In terms of section 45 of the Act, an intra-group transaction can be entered into pursuant to which an asset is transferred to another group company in return for the issue of debt. Such debt would then not be subject to tax in the hands of the seller. The argument is thus that, if one reads section 45 of the Act together with section 40CA, one can transfer an asset without paying tax whereas the purchaser company is deemed to have acquired the asset for an amount equal to the debt.
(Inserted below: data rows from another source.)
/-- A channel is read from its number. -/
theorem chan?_shape {f : Field} {c : Chan} (h : chan? f = some c) : f = .num (chanNum c) := by
  unfold chan? at h
  cases hf : within? 1 4 f with
  | none => simp [hf] at h
  | some n =>
    obtain ⟨v, rfl, hv⟩ := within?_shape hf
    simp [hf] at h
    simp [within?] at hf
    have hn : n = 1 ∨ n = 2 ∨ n = 3 ∨ n = 4 := by omega
    rcases hn with rfl | rfl | rfl | rfl <;> simp [chanOf] at h <;> subst h <;> subst hv <;> rfl

/-- A unit is read from its number. -/
theorem unit?_shape {f : Field} {c : LiftUnit} (h : unit? f = some c) : f = .num (unitNum c) := by
  unfold unit? at h
  cases hf : within? 1 2 f with
  | none => simp [hf] at h
  | some n =>
    obtain ⟨v, rfl, hv⟩ := within?_shape hf
    simp [hf] at h
    simp [within?] at hf
    have hn : n = 1 ∨ n = 2 := by omega
    rcases hn with rfl | rfl <;> simp [unitOf] at h <;> subst h <;> subst hv <;> rfl

/-- A value that may be absent is a decimal value or absent. -/
theorem withinOr?_shape {lo hi d : Nat} {f : Field} {n : Nat} (h : withinOr? lo hi d f = some n) :
    ∃ v : Option Int, f = v.elim .absent .num := by
  unfold withinOr? at h
  split at h
  · exact ⟨none, by simp_all⟩
  · obtain ⟨v, hv, _⟩ := within?_shape h; exact ⟨some v, hv⟩

/-- An angle that may be absent is a decimal value or absent. -/
theorem liftAngle?_shape {f : Field} {n : Option Nat} (h : liftAngle? f = some n) :
    ∃ v : Option Int, f = v.elim .absent .num := by
  unfold liftAngle? at h
  split at h
  · exact ⟨none, by simp_all⟩
  · cases hf : within? 0 11519 f with
    | none => simp [hf] at h
    | some m => obtain ⟨v, hv, _⟩ := within?_shape hf; exact ⟨some v, hv⟩

/-- A line A to D is read from its letter. -/
theorem abcd?_shape {f : Field} {o : LineABCD} (h : abcd? f = some o) : f = .word (abcdWord o) := by
  unfold abcd? at h; split at h <;> simp at h <;> subst h <;> rfl

/-- A binding to a line A to D is read from its letter or 0. -/
theorem abcdOr0?_shape {f : Field} {o : Option LineABCD} (h : abcdOr0? f = some o) : f = orZero abcdWord o := by
  unfold abcdOr0? at h
  split at h
  · split at h <;> simp at h
    subst h; simp_all [orZero, nat]
  · cases hf : abcd? f with
    | none => simp [hf] at h
    | some x => simp [hf] at h; subst h; exact abcd?_shape hf

/-- A binding to a line A or B is read from its letter or 0. -/
theorem abOr0?_shape {f : Field} {o : Option LineAB} (h : abOr0? f = some o) : f = orZero abWord o := by
  unfold abOr0? at h
  split at h <;> simp at h
  · obtain ⟨rfl, h⟩ := h; subst h; rfl
  · subst h; rfl
  · subst h; rfl

/-- The pairs of an EDGE item are decimal values each with a polarity. -/
theorem edgePairs?_shape {fs : List Field} {es : List EdgeItem} (h : edgePairs? fs = some es) :
    ∃ l : List (Int × Polarity), fs = l.flatMap (fun e => [.num e.1, .word (polWord e.2)]) := by
  induction fs using edgePairs?.induct generalizing es with
  | case1 a p rest ih =>
    simp [edgePairs?, Option.bind_eq_bind, Option.bind_eq_some_iff] at h
    obtain ⟨a', ha, p', hp, r, hr, -⟩ := h
    obtain ⟨v, rfl, -⟩ := within?_shape ha
    obtain ⟨l, rfl⟩ := ih hr
    refine ⟨(v, p') :: l, ?_⟩
    unfold pol? at hp; split at hp <;> simp at hp <;> subst hp <;> simp [polWord]
  | case2 => exact ⟨[], rfl⟩
  | case3 => simp [edgePairs?] at h

end Sys2Proof.Machine
end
Transactions could thus have been entered into on the basis that:

  • the seller of the asset transfers the asset to a new company (Newco) in return for the issue of debt by the purchaser company. In other words, the asset is then transferred to Newco at a cost equal to the debt that is created. The shares in Newco can thereafter be disposed of at market value without triggering the deemed market value provisions as one is disposing of the share in Newco as opposed to the asset that has been acquired by Newco.

The Minister has thus proposed that relevant amendments to the legislation be introduced to address these concerns.